To change to a different data set, see "Data Set Options". After making the appropriate selections, click the Refresh button to update the view.
Selecting Matches
To select or deselect all sequences below a taxon, click or
in front of that taxon. You can also select or deselect one sequence by checking or unchecking the checkbox before a sequence. This icon
indicates a subset of the sequences selected below a taxon. Click
once to select all sequences. As you browse, the total number of selections in all data sets is displayed at the top of the page. Click the "Save selection and return to summary" button to go back to summary page. The selections will also be saved in Sequence Cart. You can download the selections for local use.
Printer Friendly Results
From the summary page, click on "show printer friendly result" link next to the root taxon, all the match results under that root taxon will be displayed. The results for each query sequence are shown in hierarchical order.
Input Formats
Currently Fasta, GenBank and EMBL formats are allowed. Both uppercase and lowercase formatting is allowed. The number of query sequences is limited to 2000. If you need more than 2000 sequences classified, please contact rdpstaff@msu.edu.
Viewing Sequences
Individual sequences can be viewed by clicking on the RDP sequence identifier link (i.e., S000002414).
Starting a New Match
Clicking on new match link on the right top of each page will remove all the selections you made in the previous browsing experience and take you back to the start page.
Result Format
Each match result line contains six elements, from left to right:
- 1. A short ID used to uniquely identify the RDP sequence. A click will return the simple entry, including the sequence.

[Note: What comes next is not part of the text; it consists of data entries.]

-- ==== Sys2Proof/Machine/Md5.lean ====
section
/-! DEFINITION. The MD5 core (spec/42_md5.md R150 to R165) and its five operations. -/

namespace Sys2Proof.Machine

/-- The rotate amount `S[i]` (R151): entry `i mod 4` of the group `i div 16`. -/
def md5Rot (i : Nat) : Nat :=
  match i / 16 with
  | 0 => [7, 12, 17, 22].getD (i % 4) 0
  | 1 => [5, 9, 14, 20].getD (i % 4) 0
  | 2 => [4, 11, 16, 23].getD (i % 4) 0
  | _ => [6, 10, 15, 21].getD (i % 4) 0

/-- The step constants `K` of R152, entries 0 to 15. -/
def md5K0 : List Word :=
  [0xD76AA478#32, 0xE8C7B756#32, 0x242070DB#32, 0xC1BDCEEE#32,
   0xF57C0FAF#32, 0x4787C62A#32, 0xA8304613#32, 0xFD469501#32,
   0x698098D8#32, 0x8B44F7AF#32, 0xFFFF5BB1#32, 0x895CD7BE#32,
   0x6B901122#32, 0xFD987193#32, 0xA679438E#32, 0x49B40821#32]

/-- The step constants `K` of R152, entries 16 to 31. -/
def md5K1 : List Word :=
  [0xF61E2562#32, 0xC040B340#32, 0x265E5A51#32, 0xE9B6C7AA#32,
   0xD62F105D#32, 0x02441453#32, 0xD8A1E681#32, 0xE7D3FBC8#32,
   0x21E1CDE6#32, 0xC33707D6#32, 0xF4D50D87#32, 0x455A14ED#32,
   0xA9E3E905#32, 0xFCEFA3F8#32, 0x676F02D9#32, 0x8D2A4C8A#32]

/-- The step constants `K` of R152, entries 32 to 47. -/
def md5K2 : List Word :=
  [0xFFFA3942#32, 0x8771F681#32, 0x6D9D6122#32, 0xFDE5380C#32,
   0xA4BEEA44#32, 0x4BDECFA9#32, 0xF6BB4B60#32, 0xBEBFBC70#32,
   0x289B7EC6#32, 0xEAA127FA#32, 0xD4EF3085#32, 0x04881D05#32,
   0xD9D4D039#32, 0xE6DB99E5#32, 0x1FA27CF8#32, 0xC4AC5665#32]

/-- The step constants `K` of R152, entries 48 to 63. -/
def md5K3 : List Word :=
  [0xF4292244#32, 0x432AFF97#32, 0xAB9423A7#32, 0xFC93A039#32,
   0x655B59C3#32, 0x8F0CCC92#32, 0xFFEFF47D#32, 0x85845DD1#32,
   0x6FA87E4F#32, 0xFE2CE6E0#32, 0xA3014314#32, 0x4E0811A1#32,
   0xF7537E82#32, 0xBD3AF235#32, 0x2AD7D2BB#32, 0xEB86D391#32]

/-- The step constants `K` of R152, 64 entries. -/
def md5K : List Word := md5K0 ++ md5K1 ++ md5K2 ++ md5K3

/-- The step function `f_i(b, c, d)` (R153). -/
def md5F (i : Nat) (b c d : Word) : Word :=
  match i / 16 with
  | 0 => (b &&& c) ||| (~~~b &&& d)
  | 1 => (d &&& b) ||| (~~~d &&& c)
  | 2 => b ^^^ c ^^^ d
  | _ => c ^^^ (b ||| ~~~d)

/-- The message-word index `g_i` (R153). -/
def md5G (i : Nat) : Nat :=
  match i / 16 with
  | 0 => i
  | 1 => (5 * i + 1) % 16
  | 2 => (3 * i + 5) % 16
  | _ => 7 * i % 16

/-- The sixteen words of a block, by `from_le32` (R154). -/
def md5Block (blk : List Byte) : List Word :=
  (List.range 16).map fun j => fromLe32 (slice blk (4 * j) (4 * j + 4))

/-- One step of the compression (R154): all four words at once. -/
def md5Step (x : List Word) (w : Md5Words) (i : Nat) : Md5Words :=
  let t := w.a + md5F i w.b w.c w.d + md5K.getD i 0#32 + x.getD (md5G i) 0#32
  ⟨w.d, w.b + t.rotateLeft (md5Rot i), w.b, w.c⟩

/-- `md5_compress((A, B, C, D), Blk)` (R154). -/
def md5Compress (w : Md5Words) (blk : List Byte) : Md5Words :=
  let r := (List.range 64).foldl (md5Step (md5Block blk)) w
  ⟨w.a + r.a, w.b + r.b, w.c + r.c, w.d + r.d⟩

/-- The first `n` consecutive 64-byte blocks of a byte string (R156). -/
def blocks64 : Nat → List Byte → List (List Byte)
  | 0, _ => []
  | n + 1, bs => bs.take 64 :: blocks64 n (bs.drop 64)

/-- The chaining value after absorbing whole blocks (R156). -/
def md5Absorb (w : Md5Words) (bs : List Byte) : Md5Words := (blocks64 (bs.length / 64) bs).foldl md5Compress w

/-- What follows a message of `len` bytes (R155): 0x80, zeros up to 56 modulo 64, the bit length as `le64`. -/
def md5PadTail (len : Nat) : List Byte :=
  0x80#8 :: (rep 0x00#8 ((119 - len % 64) % 64) ++ le64 (BitVec.ofNat 64 (8 * len)))

/-- `md5_pad(M)` (R155). -/
def md5Pad (m : List Byte) : List Byte := m ++ md5PadTail m.length

/-- The initial chaining value (R156). -/
def md5Init : Md5Words := ⟨0x67452301#32, 0xEFCDAB89#32, 0x98BADCFE#32, 0x10325476#32⟩

/-- The digest bytes of a chaining value (R70, R156). -/
def md5Digest (w : Md5Words) : List Byte := le32 w.a ++ le32 w.b ++ le32 w.c ++ le32 w.d

/-- `md5(M)` (R156). -/
def md5 (m : List Byte) : List Byte := md5Digest (md5Absorb md5Init (md5Pad m))

/-- Absorbing one byte (R161, last three lines). -/
def Md5Unit.absorb (u : Md5Unit) (b : Byte) : Md5Unit :=
  let buf := u.buf.set (u.len.toNat % 64) b (Nat.mod_lt _ (by decide))
  let len := u.len + 1#32
  if len.toNat % 64 = 0 then ⟨md5Compress u.words buf.toList, buf, len⟩ else ⟨u.words, buf, len⟩

/-- The bytes that finish the digest (R158, `Tail`): the meaningful part of `MD5_BUF` and the padding. -/
def Md5Unit.tail (u : Md5Unit) : List Byte := u.buf.toList.take (u.len.toNat % 64) ++ md5PadTail u.len.toNat

/-- The MD5 unit becomes `u`. -/
def State.setMd5 (s : State) (u : Md5Unit) : State := { s with md5 := u }

/-- `VMD5 <- v`. -/
def State.setVmd5 (s : State) (v : Bool) : State := { s with valid := { s.valid with vmd5 := v } }

/-- `MD5_BUF` after `MD5.FIN` is a free value (R158, U4). -/
def State.freeMd5Buf (s : State) : State :=
  { s with md5 := { s.md5 with buf := Config.md5BufAfterFin s.env.drawn }, env := s.env.afterFree }

/-- The check of `VMD5` (R160). -/
def State.withVmd5 (s : State) (go : State → State) : State :=
  if s.valid.vmd5 then go s else s.raise .notInitialised 3#32

/-- The length limit (R159): `LengthLimit(3)` where `n` more bytes would take `MD5_LEN` above 2^24. -/
def State.withMd5Room (s : State) (n : Nat) (go : State → State) : State :=
  if Config.pbufBytes < s.md5.len.toNat + n then s.raise .lengthLimit 3#32 else go s

/-- `MD5.INIT` (R157). `MD5_BUF` is not cleared. -/
def execMd5Init (s : State) : Host.Outcome State Fault Refusal :=
  .next (((s.setMd5 ⟨md5Init, s.md5.buf, 0#32⟩).setVmd5 true).complete)

/-- `MD5.UPDB #b` (R161). -/
def execMd5Updb (b : Byte) (s : State) : Host.Outcome State Fault Refusal :=
  .next (s.withVmd5 fun s => s.withMd5Room 1 fun s => (s.setMd5 (s.md5.absorb b)).complete)

/-- `MD5.UPDM` (R162). -/
def execMd5Updm (s : State) : Host.Outcome State Fault Refusal :=
  .next (s.withVmd5 fun s => s.withInput fun m => s.withMd5Room s.x.x1.toNat fun s =>
    (s.setMd5 (m.foldl Md5Unit.absorb s.md5)).complete)

/-- The unit with its digest finished (R158): `MD5_A` to `MD5_D` hold the digest words, `MD5_LEN` keeps its value. -/
def State.md5Finished (s : State) : State :=
  s.setMd5 { s.md5 with words := md5Absorb s.md5.words s.md5.tail }

/-- `MD5.FIN` (R158). -/
def execMd5Fin (s : State) : Host.Outcome State Fault Refusal :=
  .next (s.withVmd5 fun s => s.withRange s.x.x3 16 fun s =>
    (((s.md5Finished.stored s.x.x3 (md5Digest s.md5Finished.md5.words)).setVmd5 false).freeMd5Buf).complete)

/-- `MD5.CALC` (R163): the whole input is read before the digest is written (R75). -/
def execMd5Calc (s : State) : Host.Outcome State Fault Refusal :=
  .next (s.withInput fun m => s.withRange s.x.x3 16 fun s => (s.stored s.x.x3 (md5 m)).complete)

end Sys2Proof.Machine
end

- 2 The orientation of the query sequence when the match is performed. "-" means the query sequence has been reverse-complemented. A top match hit with "-" orientation usually indicates the query sequence is a minus strand.

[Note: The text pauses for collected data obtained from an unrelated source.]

-- ==== Sys2Proof/Machine/Codec.lean ====
section
/-! DEFINITION. The frame codec (spec/46_codec.md R270 to R298): the three framings as functions of byte strings, the
operations that do not wait, and the pieces of `LP.DEC` and `SL.DEC` around their waits. -/

namespace Sys2Proof.Machine

/-! ### BL length-prefixed frame (R270 to R278) -/

/-- `lp_checksum(P)` (R271): the sum modulo 256 of every byte after the checksum byte. -/
def lpChecksum (p : List Byte) : Byte := sum8 (le16 (BitVec.ofNat 16 p.length)) + sum8 p

/-- `lp_frame(op, P)` (R272). -/
def lpFrame (op : Byte) (p : List Byte) : List Byte :=
  [op, lpChecksum p] ++ le16 (BitVec.ofNat 16 p.length) ++ p

/-- `LP.ENC #op` (R273). -/
def execLpEnc (op : Byte) (s : State) : Host.Outcome State Fault Refusal :=
  .next (s.inContext fun s => s.withInput fun p => s.withLength Config.len16Max fun s => s.txFinal (lpFrame op p))

/-- `"OK"` (R270). -/
def lpOk : List Byte := [0x4F#8, 0x4B#8]

/-- `"FL"` (R270). -/
def lpFl : List Byte := [0x46#8, 0x4C#8]

/-- `"PD"` (R270). -/
def lpPd : List Byte := [0x50#8, 0x44#8]

/-- `LP.DEC #d` up to its first wait (R275). -/
def State.lpDecStart (s : State) (data : Bool) : State := s.inContext fun s => s.suspend (.lpPrefix data 0)

/-- The end of `LP.DEC` (R275): `x[6] <- n ; x[7] <- polls`. -/
def State.lpFinish (s : State) (polls n : Nat) : State :=
  ((s.setX6 (BitVec.ofNat 32 n)).setX7 (BitVec.ofNat 32 polls)).complete

/-- The prefix `h` has been taken (R275, R276, R278). -/
def State.lpPrefixBytes (s : State) (data : Bool) (polls : Nat) (h : List Byte) : State :=
  if h = lpOk then (if data then s.suspend (.lpLen polls) else s.lpFinish polls 0)
  else if h = lpFl then s.raise .protocolStatus 0x4C46#32
  else if h = lpPd then
    (if polls = Config.lpPdPolls then s.raise .pendingExhausted (BitVec.ofNat 32 polls)
      else s.suspend (.lpPoll data (polls + 1)))
  else s.raise .protocolFraming (framingInfo 2#16 (fromLe16 h))

/-- The two prefix bytes are there (R275). -/
def State.lpPrefixReady (s : State) (data : Bool) (polls : Nat) : State :=
  (s.rxDrop 2).lpPrefixBytes data polls (s.rxq.take 2)

/-- The `n` data bytes are there (R275). -/
def State.lpDataReady (s : State) (polls n : Nat) : State :=
  (s.rxDrop n).memWrite s.x.x3 (s.rxq.take n) (fun t => t.raise .bufferRange t.x.x3) fun t => t.lpFinish polls n

/-- The two length bytes are there (R275, R277). With a length of 0 there is nothing to wait for: zero bytes are always
available (R237 says so of its own `RxTake`). -/
def State.lpLenReady (s : State) (polls : Nat) : State :=
  (s.rxDrop 2).withRange s.x.x3 (fromLe16 (s.rxq.take 2)).toNat fun t =>
    t.suspendUnless ((fromLe16 (s.rxq.take 2)).toNat = 0) (.lpData polls (fromLe16 (s.rxq.take 2)).toNat)
      fun t => t.lpDataReady polls 0

/-! ### ESP SLIP frame (R280 to R290) -/

/-- `slip_escape(X)` (R281). -/
def slipEscape (x : List Byte) : List Byte :=
  x.flatMap fun b => if b = 0xC0#8 then [0xDB#8, 0xDC#8] else if b = 0xDB#8 then [0xDB#8, 0xDD#8] else [b]

/-- `slip_encode(X)` (R281). -/
def slipEncode (x : List Byte) : List Byte := [0xC0#8] ++ slipEscape x ++ [0xC0#8]

/-- The result of `slip_scan` (R282). -/
inductive SlipScan where
  /-- no complete frame yet -/
  | incomplete
  /-- a decoded frame and the count of bytes used -/
  | frame (f : List Byte) (used : Nat)
  /-- a bad escape: the offending byte and the count of bytes used -/
  | error (b : Byte) (used : Nat)
deriving DecidableEq, Repr

/-- The loop of `slip_scan` (R282) after the opening `C0`: `f` decoded so far, `used` bytes used so far. -/
def slipBody (f : List Byte) (used : Nat) : List Byte → SlipScan
  | [] => .incomplete
  | b :: rest =>
    if b = 0xC0#8 then .frame f (used + 1)
    else if b = 0xDB#8 then
      match rest with
      | [] => .incomplete
      | e :: rest' =>
        if e = 0xDC#8 then slipBody (f ++ [0xC0#8]) (used + 2) rest'
        else if e = 0xDD#8 then slipBody (f ++ [0xDB#8]) (used + 2) rest'
        else .error e (used + 2)
    else slipBody (f ++ [b]) (used + 1) rest

/-- `slip_scan` (R282): bytes before the first `C0` are skipped; `used` counts them. -/
def slipScanFrom (used : Nat) : List Byte → SlipScan
  | [] => .incomplete
  | b :: rest => if b = 0xC0#8 then slipBody [] (used + 1) rest else slipScanFrom (used + 1) rest

/-- `slip_scan(S)` (R282). -/
def slipScan (s : List Byte) : SlipScan := slipScanFrom 0 s

/-- `slip_receive` once `slip_scan(RXQ)` is not `Incomplete` (R282): the bytes used are removed; `frame` goes on with the
decoded frame, `fail` raises `ProtocolFraming`, reason 1. -/
def State.slipReceive (s : State) (wait : State) (fail : State → StatusCode → Word → State)
    (frame : State → List Byte → State) : State :=
  match slipScan s.rxq with
  | .incomplete => wait
  | .frame f c => frame (s.rxDrop c) f
  | .error b c => fail (s.rxDrop c) .protocolFraming (framingInfo 1#16 (b.setWidth 16))

/-- `SL.ENC` (R283). -/
def execSlEnc (s : State) : Host.Outcome State Fault Refusal :=
  .next (s.inContext fun s => s.withInput fun x => s.txFinal (slipEncode x))

/-- `SL.DEC` once a frame or a bad escape is there (R284). -/
def State.slDecReady (s : State) : State :=
  s.slipReceive (s.suspend .slDec) State.raise fun t f =>
    t.memWrite t.x.x3 f (fun t => t.raise .bufferRange t.x.x3) fun t =>
      (t.setX6 (BitVec.ofNat 32 f.length)).complete

/-- `SL.DEC` up to its wait (R284), or to its end where a complete frame, or a bad escape, is already in `RXQ` ("returned
without waiting"). -/
def State.slDecStart (s : State) : State :=
  s.inContext fun s => s.suspendUnless (slipScan s.rxq ≠ .incomplete) .slDec State.slDecReady

/-- `esp_command(op, D, chk)` (R286). -/
def espCommand (op : Byte) (d : List Byte) (chk : Word) : List Byte :=
  [0x00#8, op] ++ le16 (BitVec.ofNat 16 d.length) ++ le32 chk ++ d

/-- `SL.CMD #op` (R288). -/
def execSlCmd (op : Byte) (s : State) : Host.Outcome State Fault Refusal :=
  .next (s.inContext fun s => s.withInput fun d => s.withLength Config.len16Max fun s =>
    s.txFinal (slipEncode (espCommand op d s.x.x2)))

/-- The result of `esp_response` (R289). -/
inductive EspResponse where
  /-- a fault of the framing or of the status bytes, with its information word -/
  | bad (c : StatusCode) (info : Word)
  /-- the `value` field and the data -/
  | good (value : Word) (data : List Byte)
deriving DecidableEq, Repr

/-- `esp_response(F, op)` (R289): the checks in their order. -/
def espResponse (f : List Byte) (op : Byte) : EspResponse :=
  if f.length < 10 then .bad .protocolFraming (framingInfo 3#16 (BitVec.ofNat 16 f.length))
  else if f.getD 0 0#8 ≠ 0x01#8 then .bad .protocolFraming (framingInfo 4#16 ((f.getD 0 0#8).setWidth 16))
  else if f.getD 1 0#8 ≠ op then .bad .protocolFraming (framingInfo 5#16 ((f.getD 1 0#8).setWidth 16))
  else if (fromLe16 (slice f 2 4)).toNat ≠ f.length - 8 then .bad .protocolFraming (framingInfo 6#16 (fromLe16 (slice f 2 4)))
  else if f.getD (f.length - 2) 0#8 ≠ 0#8 then
    .bad .protocolStatus ((fromLe16 (slice f (f.length - 2) f.length)).setWidth 32)
  else .good (fromLe32 (slice f 4 8)) (slice f 8 (f.length - 2))

/-- `SL.RSP #op` (R290). -/
def execSlRsp (op : Byte) (s : State) : Host.Outcome State Fault Refusal :=
  .next (s.withInput fun f =>
    match espResponse f op with
    | .bad c info => s.raise c info
    | .good value d => ((s.setX6 value).setX7 (BitVec.ofNat 32 d.length)).complete)

/-- The XOR checksum seeded with 0xEF (R287). -/
def espXsum (x : List Byte) : Byte := x.foldl (· ^^^ ·) 0xEF#8

/-- `SL.XSUM` (R287). -/
def execSlXsum (s : State) : Host.Outcome State Fault Refusal :=
  .next (s.withInput fun x => (s.setX6 ((espXsum x).setWidth 32)).complete)

/-! ### WM 0x21 frame (R295 to R298) -/

/-- The body of a WM frame: `le32(cmd) ++ Q` (R295). -/
def w21Body (cmd : Word) (q : List Byte) : List Byte := le32 cmd ++ q

/-- `w21_frame(cmd, Q)` (R295). -/
def w21Frame (cmd : Word) (q : List Byte) : List Byte :=
  [0x21#8] ++ le16 (BitVec.ofNat 16 ((w21Body cmd q).length + 2)) ++ le16 (crc16CcittFalse (w21Body cmd q))
    ++ w21Body cmd q

/-- `W21.ENC` (R297). -/
def execW21Enc (s : State) : Host.Outcome State Fault Refusal :=
  .next (s.inContext fun s => s.withInput fun q => s.withLength Config.w21ParamMax fun s =>
    s.txFinal (w21Frame s.x.x2 q))

/-- The checks of `W21.CHK` on the candidate `b`, in their order (R298): the information word of the first that fails. -/
def w21Check (b : List Byte) : Option Word :=
  if b.length < 9 ∨ 65538 < b.length then some (framingInfo 7#16 (BitVec.ofNat 16 b.length))
  else if b.getD 0 0#8 ≠ 0x21#8 then some (framingInfo 8#16 ((b.getD 0 0#8).setWidth 16))
  else if (fromLe16 (slice b 1 3)).toNat ≠ b.length - 3 then some (framingInfo 9#16 (fromLe16 (slice b 1 3)))
  else if fromLe16 (slice b 3 5) ≠ crc16CcittFalse (b.drop 5) then some (framingInfo 10#16 (crc16CcittFalse (b.drop 5)))
  else none

/-- `W21.CHK` (R298). -/
def execW21Chk (s : State) : Host.Outcome State Fault Refusal :=
  .next (s.withInput fun b =>
    match w21Check b with
    | some info => s.raise .protocolFraming info
    | none => ((s.setX6 (fromLe32 (slice b 5 9))).setX7 (BitVec.ofNat 32 (b.length - 9))).complete)

end Sys2Proof.Machine
end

- 3. A similarity score. SeqMatch reports the percent sequence identity over all pairwise comparable positions when run with aligned myRDP sequences. (Comparable positions are aligned positions containing a base in both sequences). Note that the rank order may differ between S_ab and pairwise identity scores, but the top 20 S_ab scores will contain the closest sequence by pairwise identity about 95% of the time (Cole et al). If two sequences do not overlap, the similarity between these two sequences will be displayed as "?".
- 4. A seqmatch score (S_ab). These are the number of (unique) 7-base oligomers shared between your sequence and a given RDP sequence divided by the lowest number of unique oligos in either of the two sequences.
- 5. The number of uniquely occurring oligomers within a given sequence (Olis). If the same oligomer occurs more than once then they are counted only once; thus this number only approximately reflects the sequence length. Counting only unique oligos compensates somewhat for composition bias (for example, inserts tend to be GC-rich and it becomes very likely that the same GC-rich oligos occur several times; by counting these only once, this artifact becomes less severe).
- 6. Full name. The definition line from the RDP distribution, often the same as Genus/species/string name and accno.
Downloading Selected Sequences
The selection can be downloaded from the seqCART on the main tool menu.
Display KNN Matches
Display KNN matches controls the number of matches displayed per sequence, also the number used to classify queries by unanimous vote. The maximum value for k is 20.